— Exercise —
Determine how many lines of the entries contain "bitsAt". Reply with that number alone.

§ §

/-- Registers that a word may read or write, as keys of owed registers (02 R85): with the mask of a `shfl` and the second pair
of a `cas.n64`. -/
def wordKeys (n : Nat) : List Nat :=
  let op := wOp n
  let spec (p : Nat) : List Nat := if 0x70 ≤ p then [1024 + (p - 0x70)] else [4 * p, 4 * (p + 1)]
  let scal (lo : Nat) : List Nat := [1024 + bitsAt n lo 6]
  if op == 0x03 || op == 0x04 then scal 19 ++ scal 13 ++ scal 0
  else if op == 0x1E || op == 0x1F then scal 15 ++ scal 9 ++ scal 3
  else if op == 0x05 then
    spec (bitsAt n 14 7) ++ [4 * 0x66, 4 * 0x67]
  else if op == 0x06 then scal 15 ++ scal 9
  else if decide (0x07 ≤ op) then
    spec (bitsAt n 18 7) ++ spec (bitsAt n 11 7) ++ spec (bitsAt n 4 7) ++ spec (0x60 + n % 16) ++
      (if op == 0x0F then [1024 + n % 16]
       else if decide (0x15 ≤ op) && decide (op ≤ 0x17) && n % 16 == 13 then spec (bitsAt n 4 7 + 2)
       else [])
  else []

/-- A group (01 R28): its threads in scan order, their address and pending HN words. -/
structure Group where
  tids : List Nat
  addr : W64
  first : W64
  hint : Option Nat
  wimm : Option Nat
  word : Fetched
  deriving DecidableEq, Repr

/-- Threads in scan order from the wave's pointer (01 R28). -/
def Wave.scan (w : Wave) : List (Nat × Thread) :=
  let l := w.numbered
  l.drop w.ptr ++ l.take w.ptr

/-- The scan of deterministic mode passes over these threads (01 R48). -/
def Thread.passed (t : Thread) : Bool := t.st == .atRcb || t.st == .atBarrier || t.st == .exited

/-- The threads that deterministic order makes a group wait for, or normal order takes (01 R28, R48). DESIGN CHOICE (log 52): R48
says nothing of handlers; at privileged level the rule of normal mode forms the groups. -/
def Wave.counted (w : Wave) (t : Thread) : Bool := if w.det && w.priv.isNone then !t.passed else t.st == .ready

/-- The same address and the same pending HN words (log 8). -/
def Thread.like (a b : Thread) : Bool := a.pc == b.pc && a.hint == b.hint && a.wimm == b.wimm

/-- The group of a thread found first (01 R28, R30, R48). -/
def groupAt (s : State) (w : Wave) (t : Thread) : Option Group :=
  if t.st != .ready then none
  else
    let word := fetch s w t.pc
    let wide := match word with
      | .word n => waveWide n
      | _ => false
    let same := w.scan.filter (fun p => w.counted p.2 && t.like p.2)
    let same := if wide && w.priv.isNone then same.filter (fun p => p.2.cohort == t.cohort) else same
    let taken := if wide then same else same.take w.limit
    if taken.any (fun p => p.2.st != .ready) then none
    else some ⟨taken.map (·.1), t.pc, t.stand, t.hint, t.wimm, word⟩

/-- Once these threads are packed every other Ready thread can still be packed within 64 selections, those that wait longest first (01
R46). -/
def Wave.inBound (w : Wave) (tids : List Nat) : Bool :=
  let rest := (w.numbered.filter (fun p => p.2.st == .ready && !tids.contains p.1)).map (fun p => p.2.missed)
  rest.all (fun a => decide ((rest.filter (fun b => decide (a ≤ b))).length + a < 64))

/-- The Ready thread that has waited longest, the first in scan order of several. -/
def Wave.longest (w : Wave) : Option Thread :=
  (w.scan.filter (fun p => p.2.st == .ready)).foldl (fun b p => match b with
    | none => some p.2
    | some t => if t.missed < p.2.missed then some p.2 else b) none

/-- The group that a wave would issue, if it can form one (01 R28, R30, R48): that of the thread found first or, where a Ready thread
would then wait for more than 64 selections in normal mode, that of the one that has waited longest (01 R46). DEDUCED (log 48). -/
def formGroup (s : State) (w : Wave) : Option Group :=
  (w.scan.find? (fun p => w.counted p.2)).bind fun p =>
    (groupAt s w p.2).bind fun g =>
      if (w.det && w.priv.isNone) || w.inBound g.tids then some g else w.longest.bind (groupAt s w)

/-- What an interlock delays (02 R85): a thread of the group is owed a register that the word names, or any thread of the wave a
scalar register. -/
def interlocked (w : Wave) (g : Group) (n : Nat) : Bool :=
  let ks := wordKeys n
  let scal := ks.filter (fun k => decide (1024 ≤ k))
  w.ilk && (g.tids.any (fun i => ((w.thread i).map (fun t => t.owed.any ks.contains)).getD false) ||
    w.threads.any (fun t => t.owed.any scal.contains))

/-- A rule holds the group back (13 R404). -/
def heldBack (s : State) (w : Wave) (g : Group) : Bool :=
  g.tids.any (fun i => ((w.thread i).map (fun t => decide (s.cycle < t.wake))).getD false) ||
    match g.word with
    | .word n => !countersFree w n || engineWaits s w g.hint n || interlocked w g n
    | _ => false

/-- A pending fifth siding keeps the wave from issuing until one of the first four is replayed or cancelled; a handler issues
again when one of those is served, which the return will apply (01 R35; 12 R371). DESIGN CHOICE (log 61). -/
def Wave.crowded (w : Wave) : Bool :=
  w.sidings.any (fun f => f.num == 4) && !(w.priv.isSome && w.sidings.any (fun f => f.num != 4 && f.over))

/-- The wave waits as a whole for accesses of its own: at a barrier arrival, VPIN or VUNPIN (06 R229; 08 R308, R310). -/
def Wave.pausing (w : Wave) : Bool :=
  w.threads.any fun t => match t.hold with
    | .arrive _ _ _ _ => true
    | .vpin _ => true
    | .vunpin => true
    | _ => false

/-- The wave as a whole issues nothing: parked, frozen, a fifth siding, a trap to take, a pre-emption that has
stopped it (01 R35; 02 R83; 12 R371, R380; 14 R427). -/
def Wave.stopped (w : Wave) : Bool :=
  w.parked || w.frozen || w.crowded || (w.priv.isNone && !w.causes.isEmpty) || w.pausing ||
    (match w.pre with
      | .none => false
      | .requested => w.priv.isNone
      | _ => w.priv.isNone)

/-- A pre-empted wave goes on only to finish an atomic or arming that part of its threads have issued (02
R86): the threads of the group stand at a word whose section others have passed. -/
def partIssued (w : Wave) (g : Group) : Bool :=
  let own : Bool := match g.word with
    | .word n => wOp n == 0x15 || wOp n == 0x16 || wOp n == 0x17 || (wOp n == 0x1D && wFv n == 4)
    | _ => false
  own && w.threads.any (fun t => t.live && t.sec.implicit && t.sec.entry == g.addr + 4)

/-- The first group in scan order that an atomic or arming has been issued for in part (02 R86). -/
def leftGroup (s : State) (w : Wave) : Option Group :=
  (w.scan.filter (fun p => w.counted p.2)).findSome? fun p => (groupAt s w p.2).bind (fun g => if partIssued w g then some g else none)

/-- The wave is eligible in this cycle (13 R404): its group, if so. A wave whose pre-emption is requested issues what it has begun, and
nothing else (02 R86; 12 R380). -/
def eligible (s : State) (_k : Nat) (w : Wave) : Option Group :=
  let g :=
    if !runsNow s w then none
    else if !w.stopped then formGroup s w
    else if w.pre == .requested && !{ w with pre := .none }.stopped then leftGroup s w
    else none
  g.bind (fun g => if heldBack s w g then none else some g)

/-- Waves of a quadrant that are eligible. -/
def ableOn (s : State) (core quad : Nat) : List (Nat × Wave × Group) :=
  (s.waves.filter (fun e => e.2.core == core && e.2.slot % 4 == quad)).filterMap fun e =>
    (eligible s e.1 e.2).map (fun g => (e.1, e.2, g))

/-- A wave that executed `yield` is passed over in its quadrant's next selection, where another wave of its priority there has a Ready
thread (06 R224, which 00 R13 puts before 13 R404). DEDUCED (log 70). -/
def givesWay (s : State) (w : Wave) : Bool :=
  w.yielded && s.waves.any (fun e => e.2.core == w.core && e.2.slot % 4 == w.slot % 4 && e.2.slot != w.slot && e.2.prio == w.prio &&
    e.2.threads.any (·.st == .ready))

/-- Waves of a quadrant among which it chooses. -/
def candidates (s : State) (core quad : Nat) : List (Nat × Wave × Group) := (ableOn s core quad).filter (fun c => !givesWay s c.2.1)

/-- Cycles for which a wave has been eligible. -/
def waited (s : State) (w : Wave) : Nat := s.cycle - w.eligSince.getD s.cycle

/-- `a` goes before `b` by the rules of R404; equal candidates keep the order of their slots. -/
def goesFirst (s : State) (a b : Wave) : Bool :=
  let la := decide (1024 ≤ waited s a)
  let lb := decide (1024 ≤ waited s b)
  if (la || lb) && !(la && lb && waited s a == waited s b) then (if la && lb then decide (waited s b < waited s a) else la)
  else if a.prio != b.prio then decide (b.prio < a.prio)
  else decide (waited s b ≤ waited s a)

/-- The best of the candidates, in ascending slot. -/
def bestOf (s : State) : List (Nat × Wave × Group) → Option (Nat × Wave × Group)
  | [] => none
  | c :: l =>
    match bestOf s l with
    | none => some c
    | some d => if goesFirst s c.2.1 d.2.1 then some c else some d

/-- The wave that the quadrant issues now, if any (13 R404); none after a fatal entry (15 R451). -/
def selected (s : State) (core quad : Nat) : Option (Nat × Wave × Group) :=
  if s.mgmt.fatal || decide (s.cycle < zget 0 (getC s core).busy quad) then none else bestOf s (candidates s core quad)

/-- The word of the group that a quadrant would issue is not fetched yet: its threads try again in the next cycle (13 R404; 11
R362). -/
def missFetch (s : State) (core quad : Nat) : State :=
  match selected s core quad with
  | none => s
  | some (k, _, g) => modW s k fun w => w.onTids g.tids (fun _ t => { t with wake := max t.wake (s.cycle + 1), wakeCode := 7 })

/-- The quadrant once every group has given way whose word is with another device, as often as `n` waves may do so (14 R435). -/
def yieldAway (core quad : Nat) : Nat → State → State
  | 0, s => s
  | n + 1, s =>
    match selected s core quad with
    | some (k, _, g) => if g.word = .away then yieldAway core quad n (askFar s k g.addr.toNat 0 g.tids) else s
    | none => s

/-- The rest of the cycle as a quadrant's selection finds it: after the words that its agenda says are not fetched in this cycle. -/
def thisCycle (s : State) (core quad : Nat) : State :=
  let s := ((s.agenda.takeWhile (· != .tick)).filter (· == .miss core quad)).foldl (fun s _ => missFetch s core quad) s
  yieldAway core quad 8 s

/-- What a step does. -/
inductive Pick where
  | run (i : Instr) (s : State)
  | idle (s : State)

/-- What a selection of its wave does to a thread's count (01 R46). -/
def Thread.pick (t : Thread) (packed : Bool) : Thread := { t with missed := if packed || t.st != .ready then 0 else t.missed + 1 }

§ §

— Solution to this exercise —
4